Co-Block Lead- Foundation of Osteopathic Medicine-III (FOM3): 2019- present

We have been using cell biological, molecular biological and genetic approaches to understand mechanisms underlying disease processes and to identify gene targets for therapeutic interventions. We have applied these approaches toward investigating breast, prostate and ovarian cancer, diabetic retinopathy, and genetic deafness. The following is a brief description of some of our current research topics and past projects.

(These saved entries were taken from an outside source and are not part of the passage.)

-- ==== Sys2Proof/Tests/Slice0.lean ====
section
/-!
SUPPORT. Tests of the model against spec/95_test_vectors.md (the vector's name stands in each comment), the smoke test of
WellFormed, and for each obligation with hypotheses a state and operands that meet them.
-/

namespace Sys2Proof.Tests

open Sys2Proof Sys2Proof.Machine

/-! ## Small states -/

/-- A build with the given strap and the fixed parameters of spec/95 section 1. -/
def build (v : Variant) : Config := { Config.default with variantSel := v }

/-- The end of V-INIT1: Type A, pins 8, 9, 10, holding the 1 Hz word. -/
def readyA : State :=
  { State.powerOn (build .typeA) with
    calib := 125000000, ctrl := 0x00, dph := 0x22, pinClk := 8, pinLatch := 9, pinRst := 10, st := .active,
    drv := [(8, false), (9, false), (10, false)],
    trace := [.oe 8, .oe 9, .oe 10] ++ resetEvents (build .typeA) 8 9 10 0x22 0x00,
    dev := { Receiver.fresh with sr := 0x22, dphAct := 0x22 } }

/-- The end of V-INIT2: Type B. -/
def readyB : State :=
  { State.powerOn (build .typeB) with
    calib := 180000000, ctrl := 0x01, dph := 0x17, pinClk := 8, pinLatch := 9, pinRst := 10, st := .active,
    drv := [(8, false), (9, false), (10, false)],
    trace := [.oe 8, .oe 9, .oe 10] ++ resetEvents (build .typeB) 8 9 10 0x17 0x01,
    dev := { Receiver.fresh with sr := 0x0100000017, dphAct := 0x17, ctrlAct := 0x01 } }

/-- Two fields of the next state, or none where there is none. -/
def look (f : State → α) (o : Host.Outcome State Fault Refusal) : Option α :=
  match o with
  | .next t => some (f t)
  | .fault _ => none
  | .refused _ => none

/-- The bytes of the last frame sent. -/
def lastFrame (s : State) : Option (List Byte) := (frames s.trace).getLast?

/-! ## WellFormed smoke: each check refuses an ill-formed term -/

theorem test_wf_default : Config.default.valid = true := by decide

theorem test_wf_widths : ({ Config.default with opFrac := 5 } : Config).widthsOk = false := by decide

theorem test_wf_widths_edge : ({ Config.default with opFrac := 4 } : Config).valid = true := by decide

theorem test_wf_widths_pins : ({ Config.default with pinW := 11 } : Config).widthsOk = false := by decide

/-- A build with wider operands and finer frequencies. -/
theorem test_wf_wide : ({ Config.default with opW := 40, opFrac := 12, pinW := 13 } : Config).valid = true := by decide

theorem test_wf_rate : ({ Config.default with sclkHz := 1000000 } : Config).rateOk = false := by decide

theorem test_wf_reset_pulse : ({ Config.default with tRstPw := 0 } : Config).pulsesOk = false := by decide

theorem test_wf_pulse : ({ Config.default with tPw := 0 } : Config).pulsesOk = false := by decide

theorem test_wf_pins : ({ Config.default with forbiddenB := 11 } : Config).pinsOk = false := by decide

theorem test_wf_pin_range : ({ Config.default with forbiddenB := 256 } : Config).pinsOk = false := by decide

theorem test_wf_init :
    Instr.wf Config.default (.init 256 9 10) = false ∧ Instr.wf Config.default (.init 8 256 10) = false ∧
    Instr.wf Config.default (.init 8 9 256) = false ∧ Instr.wf Config.default (.init 255 255 255) = true := by decide

theorem test_wf_operand :
    Instr.wf Config.default (.setfreq (2 ^ 32)) = false ∧ Instr.wf Config.default (.calib (2 ^ 32)) = false := by decide

theorem test_wf_step_refuses :
    step (State.powerOn { Config.default with tPw := 0 }) = .refused .invalidConfig := rfl

theorem test_legal_opcode_zero : CmdWord.legal Config.default 0x0000000000 = false := by decide

theorem test_legal_opcode_eight : CmdWord.legal Config.default 0x0800000000 = false := by decide

theorem test_legal_operand : CmdWord.legal Config.default 0x0480000000 = false := by decide

theorem test_legal_init_reserved : CmdWord.legal Config.default 0x01010A0908 = false := by decide

theorem test_legal_width : CmdWord.legal Config.default (2 ^ 40 + 0x0200000000) = false := by decide

/-! ## Decoding: words of spec/95 section 2.2 and the encodings of spec/opcode_table.json -/

/-- V-DEC1. -/
theorem test_decode_init : decode Config.default 0x01000A0908 = .ok (.init 8 9 10) := by decide

/-- V-DEC3. -/
theorem test_decode_reset : decode Config.default 0x0200000000 = .ok .reset := by decide

/-- V-SF1, V-DEC5. -/
theorem test_decode_setfreq :
    decode Config.default 0x0300989680 = .ok (.setfreq 10000000) ∧ decode Config.default 0x03FFFFFFFF = .ok (.setfreq 4294967295) := by decide

/-- V-DEC6. -/
theorem test_decode_update : decode Config.default 0x0400000000 = .ok .update := by decide

/-- V-CAL1, V-DEC8. -/
theorem test_decode_calib :
    decode Config.default 0x050ABA9118 = .ok (.calib 179999000) ∧ decode Config.default 0x0500000000 = .ok (.calib 0) := by decide

/-- V-DEC9. -/
theorem test_decode_pwrdn : decode Config.default 0x0600000000 = .ok .pwrdn := by decide

/-- V-DEC9. -/
theorem test_decode_pwrup : decode Config.default 0x0700000000 = .ok .pwrup := by decide

/-- The bits of the table's row INIT, written out: r = 10, l = 9, c = 8. -/
theorem test_decode_init_bits :
    decode Config.default 0b0000000100000000000010100000100100001000 = .ok (.init 8 9 10) := by decide

/-- The bits of the table's row CALIB, written out. -/
theorem test_decode_calib_bits :
    decode Config.default 0b0000010100000000000000000000000000000001 = .ok (.calib 1) := by decide

/-- V-DEC2, V-DEC4, V-DEC7, V-DEC10 to V-DEC13. -/
theorem test_decode_illegal :
    decode Config.default 0x01010A0908 = .error (.reservedInitBits 0x010A0908) ∧
    decode Config.default 0x0200000001 = .error (.operandNotZero 0x02 1) ∧
    decode Config.default 0x0480000000 = .error (.operandNotZero 0x04 0x80000000) ∧
    decode Config.default 0x0600000004 = .error (.operandNotZero 0x06 4) ∧
    decode Config.default 0x0000000000 = .error (.reservedOpcode 0x00) ∧
    decode Config.default 0x0800000000 = .error (.reservedOpcode 0x08) ∧
    decode Config.default 0xFFFFFFFFFF = .error (.reservedOpcode 0xFF) := by decide

/-- R92, R94 with OPW = 36 and PIN_W = 10: OPC above 36 operand bits, three fields of 10 bits. -/
theorem test_decode_wide :
    let c := { Config.default with opW := 36, pinW := 10, opFrac := 8 }
    decode c (0x01 * 2 ^ 36 + (3 * 2 ^ 20 + 1023 * 2 ^ 10 + 5)) = .ok (.init 5 1023 3) ∧
    decode c (0x03 * 2 ^ 36 + (2 ^ 36 - 1)) = .ok (.setfreq (2 ^ 36 - 1)) ∧
    decode c (0x01 * 2 ^ 36 + 2 ^ 30) = .error (.reservedInitBits (2 ^ 30)) ∧
    decode c (2 ^ 44) = .error (.tooWide (2 ^ 44)) := by decide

1. Epigenetic mechanisms of breast cancer invasiveness: We have profiled the expression of Eph receptors, the largest family of receptor tyrosine kinases, and their ephrin ligands in breast carcinoma cells. We are exploring epigenetic mechanisms responsible for transcriptional regulation of specific receptors/ligands receptor in invasive breast carcinoma cells, and characterizing interactions among Eph receptors, and between Eph receptors and cadherins. In addition, we are developing methylation sensitive PCR (MSP) assays of gene promoters as diagnostic tools to determine estrogen-positive and estrogen-negative cells in breast tumors.
2. Breast cancer stem cells: We have characterized stem cells from cell lines representing normal breast cell line, and noninvasive breast cancer and invasive breast carcinoma cell lines. We are investigating interactions of Eph receptors and ephrin ligands of stem cells with bulk tumor cells and stroma to determine/predict potential phenotype and progression. The effects of known therapeutic agents on stem cells is also being investigated.
3. Inactivation of senescence causing genes in human cancers: In a collaborative study, we have characterized transcriptional regulation of transcript variants of ionotropic glutamate receptor GluR6/GRIK2. We are exploring differential expression of this gene in neuronal and non-neuronal cells to determine biological significance of GluR6 transcriptional silencing and inhibition of the senescence program in cancer cell lines.
4. Molecular basis of diabetic retinopathy: In collaboration with investigators at the National Eye Institute, we have characterized transcript profiles of normal and diabetic retina by RNA-seq strategy. Similar approach has been utilized for miRNA profiling.
5. Human deafness: Genetic or acquired deafness is a major public health concern. Many nonsyndromic hearing loss phenotypes have been mapped to various human chromosomes. We have characterized cDNA libraries from human inner ear for applying cDNA selection strategies to map inner ear specific cDNAs to regions of human chromosomes harboring deafness loci.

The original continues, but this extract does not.